The XEN Gel Stent is made of a permanent, soft, collagen-derived, gelatin about 6 mm long. Upon implantation, it creates a gentle, diffuse outflow of aqueous from the anterior chamber into the non-dissected tissue of the subconjunctival space. The ab-interno procedure requires no tissue dissection or suturing.
Although the device creates a bleb, there are not conjunctival incisions.
“It’s strong enough for severe disease, but is safe enough for mild disease,” Bache said. The device bypasses all the potential outflow obstructions and introduces a new, patent outflow pathway.

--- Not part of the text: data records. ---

-- ==== Sys2Proof/Machine/Core.lean ====
section
/-! DEFINITION. Machine/Core.lean: the machine the host runs. -/

/-- The CHIP-8 core as the host's interface: a state, one Step, and the state after reset. -/
def Sys2Proof.core : Host.Core :=
  { State := Sys2Proof.Machine.State, Fault := Sys2Proof.Machine.Fault, Refusal := Sys2Proof.Machine.Refusal,
    step := Sys2Proof.Machine.step, reset := Sys2Proof.Machine.State.reset }
end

“One stent is enough to get the desired efficacy,” he said. With 3 years’ data (n=852), pressures were reduced to 13.2 mm Hg, a 40% reduction from best-medicated pressure readings. A study on the latest generation XEN 45 (n=570) resulted in average pressures in the 11-12 mmHg range, with a 40% reduction from best-medicated pressures.
Already approved in Canada and Europe, AqueSys plans to file for U.S. approval late next year.
Ron Bache is President and CEO of AqueSys, Inc. AqueSys is a venture capital backed medical device company focused on the development, and commercialization of innovative, safe, and effective implantable devices for the treatment of glaucoma.